-- ==== Sys2Proof/Tests/Slice0.lean ====
section
/-! SUPPORT. Tests. Expected results are the spec's: the words are written out from the encodings of opcode_table.json, the
lines and records are those of spec/95_test_vectors.md (a theorem names its vector), or follow from the rule named. -/

namespace Sys2Proof.Tests

open Machine

/-- The block reset with these bytes (R401), named `t`, loaded at 0. -/
def load (bytes : List Byte) : State := State.resetWith bytes "t" 0

/-- The state after its first step. -/
def first (bytes : List Byte) : State := afterStep (load bytes)

/-- The next state an outcome answers. -/
def nextOf (o : Host.Outcome State Fault Refusal) : Option State :=
  match o with
  | .next t    => some t
  | .fault _   => none
  | .refused _ => none

theorem eq_next {o : Host.Outcome State Fault Refusal} {t : State} (h : nextOf o = some t) : o = .next t := by
  cases o with
  | next u => exact congrArg Host.Outcome.next (Option.some.inj h)
  | fault r => cases h
  | refused r => cases h

/-! ## WellFormed refuses an ill-formed term for each of its checks -/

/-- `mod = 00` with base BP alone is the direct address (R73). -/
theorem test_wf_base_bp : ¬ WellFormed (.movRmReg .regFirst .word 0 (.mem (.base .bp))) := by decide
theorem test_wf_base_bp_mem : ¬ WellFormed (.lea 0 (.base .bp)) := by decide
/-- POP CS (R80). -/
theorem test_wf_pop_cs : ¬ WellFormed (.popSreg .cs) := by decide
/-- 0x90 is NOP (R82). -/
theorem test_wf_xchg_ax_ax : ¬ WellFormed (.xchgAxReg 0) := by decide
/-- At most one LOCK, and first (R83). -/
theorem test_wf_lock_lock : ¬ WellFormed (.lock (.lock .nop)) := by decide
theorem test_wf_seg_lock : ¬ WellFormed (.seg .cs (.lock (.incRm .byte (.mem (.base .bx))))) := by decide
/-- One override, before an explicit memory operand (R83, R122). -/
theorem test_wf_seg_seg : ¬ WellFormed (.seg .es (.seg .cs (.incRm .byte (.mem (.base .bx))))) := by decide
theorem test_wf_seg_register : ¬ WellFormed (.seg .es (.incRm .byte (.reg 0))) := by decide
theorem test_wf_seg_string : ¬ WellFormed (.seg .es (.movs .byte)) := by decide
/-- A repeat prefix only before a string opcode (R83, R113). -/
theorem test_wf_rep_nop : ¬ WellFormed (.rep .nop) := by decide
theorem test_wf_repne_seg : ¬ WellFormed (.repne (.seg .es (.movs .byte))) := by decide
theorem test_wf_rep_rep : ¬ WellFormed (.rep (.rep (.movs .byte))) := by decide
/-- A prefix before an ill-formed instruction. -/
theorem test_wf_lock_pop_cs : ¬ WellFormed (.lock (.popSreg .cs)) := by decide
/-- An ill-formed term has no meaning (log 10). -/
theorem test_exec_ill_formed : exec (.popSreg .cs) (load [0x0F]) = .refused .illFormed := rfl

/-! ## Every constructor's decoding, from a word written out from its row's encoding

The opcode byte and the ModRM byte are written bit by bit as the `encoding` of the row, displacement and data as bytes. -/

/-- spec/41_data_transfer.md. -/
def wordsDataTransfer1 : List (List Byte × Instr) :=
  [([0b10001001, 0b00001001], .movRmReg .rmFirst .word 1 (.mem (.base .bxDi))),
   ([0b11000110, 0b01000010, 0x7F, 0x00], .movRmImm (.mem (.disp8 .bpSi 0x7F)) (.imm8 0x00)),
   ([0b10111011, 0x01, 0x00], .movRegImm (.r16 3 0x0001)),
   ([0b10100000, 0xFF, 0xFF], .movAccMem .byte 0xFFFF),
   ([0b10100011, 0x00, 0x80], .movMemAcc .word 0x8000),
   ([0b10001100, 0b00010111], .movRmSreg .ss (.mem (.base .bx))),
   ([0b10001110, 0b01011111, 0x00], .movSregRm .ds (.mem (.disp8 .bx 0x00))),
   ([0b11111111, 0b10110000, 0x00, 0x80], .pushRm (.mem (.disp16 .bxSi 0x8000))),
   ([0b01010001], .pushReg 1),
   ([0b00010110], .pushSreg .ss),
   ([0b10001111, 0b00000011], .popRm (.mem (.base .bpDi))),
   ([0b01011100], .popReg 4),
   ([0b00011111], .popSreg .ds),
   ([0b10000110, 0b11110110], .xchgRmReg .byte 6 (.reg 6)),
   ([0b10010111], .xchgAxReg 7),
   ([0b11100100, 0xFF], .inPort .byte 0xFF),
   ([0b11101101], .inDx .word),
   ([0b11100110, 0x00], .outPort .byte 0x00)]

/-- spec/41_data_transfer.md. -/
def wordsDataTransfer2 : List (List Byte × Instr) :=
  [([0b11101111], .outDx .word),
   ([0b11010111], .xlat),
   ([0b10001101, 0b00101101], .lea 5 (.base .di)),
   ([0b11000101, 0b01110110, 0x7F], .lds 6 (.disp8 .bp 0x7F)),
   ([0b11000100, 0b10111111, 0x02, 0x01], .les 7 (.disp16 .bx 0x0102)),
   ([0b10011111], .lahf),
   ([0b10011110], .sahf),
   ([0b10011100], .pushf),
   ([0b10011101], .popf)]

/-- spec/42_arithmetic.md. -/
def wordsArithmetic1 : List (List Byte × Instr) :=
  [([0b00000000, 0b10100100, 0x00, 0x80], .addRmReg .rmFirst .byte 4 (.mem (.disp16 .si 0x8000))),
   ([0b10000011, 0b11000101, 0x80], .addRmImm (.reg 5) (.sext8 0x80)),
   ([0b00000100, 0x00], .addAccImm (.imm8 0x00)),
   ([0b00010011, 0b00111111], .adcRmReg .regFirst .word 7 (.mem (.base .bx))),
   ([0b10000000, 0b01010000, 0x80, 0xFF], .adcRmImm (.mem (.disp8 .bxSi 0x80)) (.imm8 false 0xFF)),
   ([0b00010101, 0x00, 0x80], .adcAccImm (.imm16 0x8000)),
   ([0b00011010, 0b11010010], .sbbRmReg .regFirst .byte 2 (.reg 2)),
   ([0b10000011, 0b00011110, 0x1D, 0xFD, 0x7F], .sbbRmImm (.mem (.direct 0xFD1D)) (.sext8 0x7F)),
   ([0b00011100, 0xFF], .sbbAccImm (.imm8 0xFF)),
   ([0b00101001, 0b01101101, 0xFF], .subRmReg .rmFirst .word 5 (.mem (.disp8 .di 0xFF))),
   ([0b10000000, 0b10101110, 0xFF, 0x7F, 0x00], .subRmImm (.mem (.disp16 .bp 0x7FFF)) (.imm8 false 0x00)),
   ([0b00101101, 0x01, 0x00], .subAccImm (.imm16 0x0001)),
   ([0b00111000, 0b00000110, 0x21, 0x58], .cmpRmReg .rmFirst .byte 0 (.mem (.direct 0x5821))),
   ([0b10000011, 0b00111001, 0x80], .cmpRmImm (.mem (.base .bxDi)) (.sext8 0x80)),
   ([0b00111100, 0x00], .cmpAccImm (.imm8 0x00)),
   ([0b11111111, 0b10000011, 0x02, 0x01], .incRm .word (.mem (.disp16 .bpDi 0x0102))),
   ([0b01000100], .incReg 4),
   ([0b11111111, 0b00001110, 0x25, 0xB3], .decRm .word (.mem (.direct 0xB325)))]

/-- spec/42_arithmetic.md. -/
def wordsArithmetic2 : List (List Byte × Instr) :=
  [([0b01001110], .decReg 6),
   ([0b00110111], .aaa),
   ([0b00100111], .daa),
   ([0b00111111], .aas),
   ([0b00101111], .das),
   ([0b11110111, 0b00011011], .neg .word (.mem (.base .bpDi))),
   ([0b11110110, 0b01100100, 0x80], .mul .byte (.mem (.disp8 .si 0x80))),
   ([0b11110111, 0b10101101, 0xFF, 0xFF], .imul .word (.mem (.disp16 .di 0xFFFF))),
   ([0b11110110, 0b11110110], .div .byte (.reg 6)),
   ([0b11110111, 0b00111110, 0x2D, 0x69], .idiv .word (.mem (.direct 0x692D))),
   ([0b11010100, 0b00001010], .aam),
   ([0b11010101, 0b00001010], .aad),
   ([0b10011000], .cbw),
   ([0b10011001], .cwd)]

/-- spec/43_logic.md. -/
def wordsLogic1 : List (List Byte × Instr) :=
  [([0b00001000, 0b00100110, 0x31, 0xC4], .orRmReg .rmFirst .byte 4 (.mem (.direct 0xC431))),
   ([0b10000001, 0b00001101, 0x00, 0x80], .orRmImm (.mem (.base .di)) (.imm16 0x8000)),
   ([0b00001100, 0x00], .orAccImm (.imm8 0x00)),
   ([0b00100011, 0b10111111, 0x02, 0x01], .andRmReg .regFirst .word 7 (.mem (.disp16 .bx 0x0102))),
   ([0b10000010, 0b11100000, 0xFF], .andRmImm (.reg 0) (.imm8 true 0xFF)),
   ([0b00100101, 0x00, 0x80], .andAccImm (.imm16 0x8000)),
   ([0b00110010, 0b00010010], .xorRmReg .regFirst .byte 2 (.mem (.base .bpSi))),
   ([0b10000001, 0b01110011, 0x00, 0x01, 0x00], .xorRmImm (.mem (.disp8 .bpDi 0x00)) (.imm16 0x0001)),
   ([0b00110100, 0xFF], .xorAccImm (.imm8 0xFF)),
   ([0b11110111, 0b11010101], .not .word (.reg 5)),
   ([0b11010010, 0b00000110, 0x39, 0x7A], .rol .cl .byte (.mem (.direct 0x7A39))),
   ([0b11010011, 0b00001111], .ror .cl .word (.mem (.base .bx))),
   ([0b11010000, 0b01010000, 0x80], .rcl .one .byte (.mem (.disp8 .bxSi 0x80))),
   ([0b11010001, 0b10011001, 0xFF, 0xFF], .rcr .one .word (.mem (.disp16 .bxDi 0xFFFF))),
   ([0b11010010, 0b11100010], .shl .cl .byte (.reg 2)),
   ([0b11010011, 0b00101110, 0x3D, 0xD5], .shr .cl .word (.mem (.direct 0xD53D))),
   ([0b11010000, 0b00111100], .sar .one .byte (.mem (.base .si))),
   ([0b10000101, 0b01101101, 0xFF], .testRmReg .word 5 (.mem (.disp8 .di 0xFF)))]

/-- spec/43_logic.md. -/
def wordsLogic2 : List (List Byte × Instr) :=
  [([0b11110110, 0b10000110, 0xFF, 0x7F, 0x00], .testRmImm (.mem (.disp16 .bp 0x7FFF)) (.imm8 0x00)),
   ([0b10101001, 0x01, 0x00], .testAccImm (.imm16 0x0001))]

/-- spec/44_string.md. -/
def wordsString : List (List Byte × Instr) :=
  [([0b10100100], .movs .byte),
   ([0b10100111], .cmps .word),
   ([0b10101110], .scas .byte),
   ([0b10101101], .lods .word),
   ([0b10101010], .stos .byte),
   ([0b11110011, 0xA5], .rep (.movs .word)),
   ([0b11110010, 0xA5], .repne (.movs .word))]

/-- spec/45_control_transfer.md. -/
def wordsControlTransfer1 : List (List Byte × Instr) :=
  [([0b11101000, 0x01, 0x00], .callNear 0x0001),
   ([0b11111111, 0b10010000, 0x00, 0x80], .callRm (.mem (.disp16 .bxSi 0x8000))),
   ([0b10011010, 0x59, 0x01, 0x00, 0xF0], .callFar 0x0159 0xF000),
   ([0b11111111, 0b01011010, 0x7F], .callFarMem (.disp8 .bpSi 0x7F)),
   ([0b11101001, 0x01, 0x00], .jmpNear 0x0001),
   ([0b11101011, 0xFF], .jmpShort 0xFF),
   ([0b11111111, 0b10100101, 0xFF, 0xFF], .jmpRm (.mem (.disp16 .di 0xFFFF))),
   ([0b11101010, 0x5E, 0x01, 0x00, 0xF0], .jmpFar 0x015E 0xF000),
   ([0b11111111, 0b10101111, 0x02, 0x01], .jmpFarMem (.disp16 .bx 0x0102)),
   ([0b11000011], .ret),
   ([0b11000010, 0x00, 0x80], .retImm 0x8000),
   ([0b11001011], .retf),
   ([0b11001010, 0x01, 0x00], .retfImm 0x0001),
   ([0b01110000, 0xFF], .jo 0xFF),
   ([0b01110001, 0x80], .jno 0x80),
   ([0b01110010, 0x00], .jb 0x00),
   ([0b01110011, 0x7F], .jnb 0x7F),
   ([0b01110100, 0xFF], .jz 0xFF)]

/-- spec/45_control_transfer.md. -/
def wordsControlTransfer2 : List (List Byte × Instr) :=
  [([0b01110101, 0x80], .jnz 0x80),
   ([0b01110110, 0x00], .jbe 0x00),
   ([0b01110111, 0x7F], .ja 0x7F),
   ([0b01111000, 0xFF], .js 0xFF),
   ([0b01111001, 0x80], .jns 0x80),
   ([0b01111010, 0x00], .jp 0x00),
   ([0b01111011, 0x7F], .jnp 0x7F),
   ([0b01111100, 0xFF], .jl 0xFF),
   ([0b01111101, 0x80], .jnl 0x80),
   ([0b01111110, 0x00], .jle 0x00),
   ([0b01111111, 0x7F], .jg 0x7F),
   ([0b11100010, 0xFF], .loop 0xFF),
   ([0b11100001, 0x80], .loopz 0x80),
   ([0b11100000, 0x00], .loopnz 0x00),
   ([0b11100011, 0x7F], .jcxz 0x7F),
   ([0b11001101, 0xFF], .int 0xFF),
   ([0b11001100], .int3),
   ([0b11001110], .into)]

/-- spec/45_control_transfer.md. -/
def wordsControlTransfer3 : List (List Byte × Instr) :=
  [([0b11001111], .iret)]

/-- spec/46_processor_control.md. -/
def wordsProcessorControl : List (List Byte × Instr) :=
  [([0b11111000], .clc),
   ([0b11110101], .cmc),
   ([0b11111001], .stc),
   ([0b11111100], .cld),
   ([0b11111101], .std),
   ([0b11111010], .cli),
   ([0b11111011], .sti),
   ([0b11110100], .hlt),
   ([0b10011011], .wait),
   ([0b11110000, 0x40], .lock (.incReg 0)),
   ([0b00110110, 0x8B, 0x07], .seg .ss (.movRmReg .regFirst .word 0 (.mem (.base .bx)))),
   ([0b10010000], .nop)]

/-- Each list of bytes decodes whole to the instruction beside it, which is well formed. -/
def Decodes (words : List (List Byte × Instr)) : Bool :=
  words.all fun p =>
    p.2.wf && (match decodeOne p.1 0 with
      | .ok (i, n) => decide (i = p.2) && decide (n = p.1.length)
      | .error _   => false)

theorem test_decode_DataTransfer1 : Decodes wordsDataTransfer1 = true := by decide
theorem test_decode_DataTransfer2 : Decodes wordsDataTransfer2 = true := by decide
theorem test_decode_Arithmetic1 : Decodes wordsArithmetic1 = true := by decide
theorem test_decode_Arithmetic2 : Decodes wordsArithmetic2 = true := by decide
theorem test_decode_Logic1 : Decodes wordsLogic1 = true := by decide
theorem test_decode_Logic2 : Decodes wordsLogic2 = true := by decide
theorem test_decode_String : Decodes wordsString = true := by decide
theorem test_decode_ControlTransfer1 : Decodes wordsControlTransfer1 = true := by decide
theorem test_decode_ControlTransfer2 : Decodes wordsControlTransfer2 = true := by decide
theorem test_decode_ControlTransfer3 : Decodes wordsControlTransfer3 = true := by decide
theorem test_decode_ProcessorControl : Decodes wordsProcessorControl = true := by decide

------------------------

▸ **ASSIGNMENT**: For the material above, reproduce exactly the lines from the line with "([0b10001101, 0b00101101], .lea" to the line with "([0b00010101, 0x00, 0x80], .adcAccImm", inclusive, and exclude all others.

▸ **TASK RESPONSE**:
   ([0b10001101, 0b00101101], .lea 5 (.base .di)),
   ([0b11000101, 0b01110110, 0x7F], .lds 6 (.disp8 .bp 0x7F)),
   ([0b11000100, 0b10111111, 0x02, 0x01], .les 7 (.disp16 .bx 0x0102)),
   ([0b10011111], .lahf),
   ([0b10011110], .sahf),
   ([0b10011100], .pushf),
   ([0b10011101], .popf)]

/-- spec/42_arithmetic.md. -/
def wordsArithmetic1 : List (List Byte × Instr) :=
  [([0b00000000, 0b10100100, 0x00, 0x80], .addRmReg .rmFirst .byte 4 (.mem (.disp16 .si 0x8000))),
   ([0b10000011, 0b11000101, 0x80], .addRmImm (.reg 5) (.sext8 0x80)),
   ([0b00000100, 0x00], .addAccImm (.imm8 0x00)),
   ([0b00010011, 0b00111111], .adcRmReg .regFirst .word 7 (.mem (.base .bx))),
   ([0b10000000, 0b01010000, 0x80, 0xFF], .adcRmImm (.mem (.disp8 .bxSi 0x80)) (.imm8 false 0xFF)),
   ([0b00010101, 0x00, 0x80], .adcAccImm (.imm16 0x8000)),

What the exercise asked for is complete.